____ DATA TO USE

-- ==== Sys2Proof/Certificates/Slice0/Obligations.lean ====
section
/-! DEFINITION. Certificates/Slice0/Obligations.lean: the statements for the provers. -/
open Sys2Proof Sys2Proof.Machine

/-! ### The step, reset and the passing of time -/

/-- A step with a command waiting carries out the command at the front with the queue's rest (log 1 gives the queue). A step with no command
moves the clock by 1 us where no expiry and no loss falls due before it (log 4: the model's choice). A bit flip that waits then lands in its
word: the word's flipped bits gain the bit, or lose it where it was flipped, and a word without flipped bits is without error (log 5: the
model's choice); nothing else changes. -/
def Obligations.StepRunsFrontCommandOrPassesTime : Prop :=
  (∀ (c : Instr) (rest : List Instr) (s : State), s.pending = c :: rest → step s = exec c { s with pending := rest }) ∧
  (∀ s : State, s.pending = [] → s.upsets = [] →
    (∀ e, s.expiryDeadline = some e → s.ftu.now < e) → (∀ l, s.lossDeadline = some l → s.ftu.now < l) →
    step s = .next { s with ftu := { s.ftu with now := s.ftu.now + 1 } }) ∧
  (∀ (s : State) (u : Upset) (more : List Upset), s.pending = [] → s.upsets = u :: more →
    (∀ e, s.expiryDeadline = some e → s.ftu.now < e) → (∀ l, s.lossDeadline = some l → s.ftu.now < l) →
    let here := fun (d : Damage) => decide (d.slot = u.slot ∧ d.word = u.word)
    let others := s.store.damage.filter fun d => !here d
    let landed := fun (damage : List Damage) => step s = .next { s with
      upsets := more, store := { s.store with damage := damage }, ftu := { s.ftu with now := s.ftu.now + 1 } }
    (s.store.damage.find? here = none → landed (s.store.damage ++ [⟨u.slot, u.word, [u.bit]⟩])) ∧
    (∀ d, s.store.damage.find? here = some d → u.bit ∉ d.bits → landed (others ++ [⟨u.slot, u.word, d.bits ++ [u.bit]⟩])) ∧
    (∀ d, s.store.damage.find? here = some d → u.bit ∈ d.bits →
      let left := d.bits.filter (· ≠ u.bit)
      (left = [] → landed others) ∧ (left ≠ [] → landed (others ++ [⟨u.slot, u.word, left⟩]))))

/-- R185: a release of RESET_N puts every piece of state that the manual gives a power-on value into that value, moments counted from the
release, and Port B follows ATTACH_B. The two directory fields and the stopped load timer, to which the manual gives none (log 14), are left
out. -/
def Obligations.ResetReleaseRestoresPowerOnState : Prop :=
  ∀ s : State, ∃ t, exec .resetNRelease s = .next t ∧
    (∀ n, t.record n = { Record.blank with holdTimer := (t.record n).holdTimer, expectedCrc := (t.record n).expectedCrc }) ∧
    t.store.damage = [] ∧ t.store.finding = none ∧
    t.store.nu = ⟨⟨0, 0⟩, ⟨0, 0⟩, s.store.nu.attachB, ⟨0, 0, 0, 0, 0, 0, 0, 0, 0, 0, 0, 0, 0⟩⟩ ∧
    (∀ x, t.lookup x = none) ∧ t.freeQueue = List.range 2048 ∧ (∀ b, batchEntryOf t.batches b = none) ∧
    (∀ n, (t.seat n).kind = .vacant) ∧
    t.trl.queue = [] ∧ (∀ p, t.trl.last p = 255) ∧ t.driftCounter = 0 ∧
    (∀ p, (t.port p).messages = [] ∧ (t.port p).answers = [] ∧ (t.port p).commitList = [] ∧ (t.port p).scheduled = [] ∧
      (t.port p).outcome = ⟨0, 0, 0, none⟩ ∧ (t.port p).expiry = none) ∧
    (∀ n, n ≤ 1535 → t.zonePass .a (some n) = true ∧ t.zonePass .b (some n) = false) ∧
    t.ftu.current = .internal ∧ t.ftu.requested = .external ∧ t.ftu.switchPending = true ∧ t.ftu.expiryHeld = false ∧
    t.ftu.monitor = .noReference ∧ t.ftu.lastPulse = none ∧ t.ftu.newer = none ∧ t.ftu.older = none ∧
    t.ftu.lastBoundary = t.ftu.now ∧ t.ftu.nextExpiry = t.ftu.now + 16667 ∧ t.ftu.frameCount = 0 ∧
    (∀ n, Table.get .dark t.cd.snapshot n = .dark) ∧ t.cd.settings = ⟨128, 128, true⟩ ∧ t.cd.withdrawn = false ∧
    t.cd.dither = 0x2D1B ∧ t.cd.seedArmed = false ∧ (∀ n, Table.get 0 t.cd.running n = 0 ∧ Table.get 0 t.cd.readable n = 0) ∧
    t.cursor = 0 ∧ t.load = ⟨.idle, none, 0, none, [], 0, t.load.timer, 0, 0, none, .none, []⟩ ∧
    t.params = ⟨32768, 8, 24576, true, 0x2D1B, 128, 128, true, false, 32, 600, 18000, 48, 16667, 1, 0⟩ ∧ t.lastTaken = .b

________

| INSTRUCTIONS TO FOLLOW |
Working from the data above, extract solely the lines from the one containing "t.ftu.lastBoundary = t.ftu.now" through the one containing "t.cd.dither = 0x2D1B", exactly as they appear, both included.

| EXERCISE OUTPUT |
    t.ftu.lastBoundary = t.ftu.now ∧ t.ftu.nextExpiry = t.ftu.now + 16667 ∧ t.ftu.frameCount = 0 ∧
    (∀ n, Table.get .dark t.cd.snapshot n = .dark) ∧ t.cd.settings = ⟨128, 128, true⟩ ∧ t.cd.withdrawn = false ∧
    t.cd.dither = 0x2D1B ∧ t.cd.seedArmed = false ∧ (∀ n, Table.get 0 t.cd.running n = 0 ∧ Table.get 0 t.cd.readable n = 0) ∧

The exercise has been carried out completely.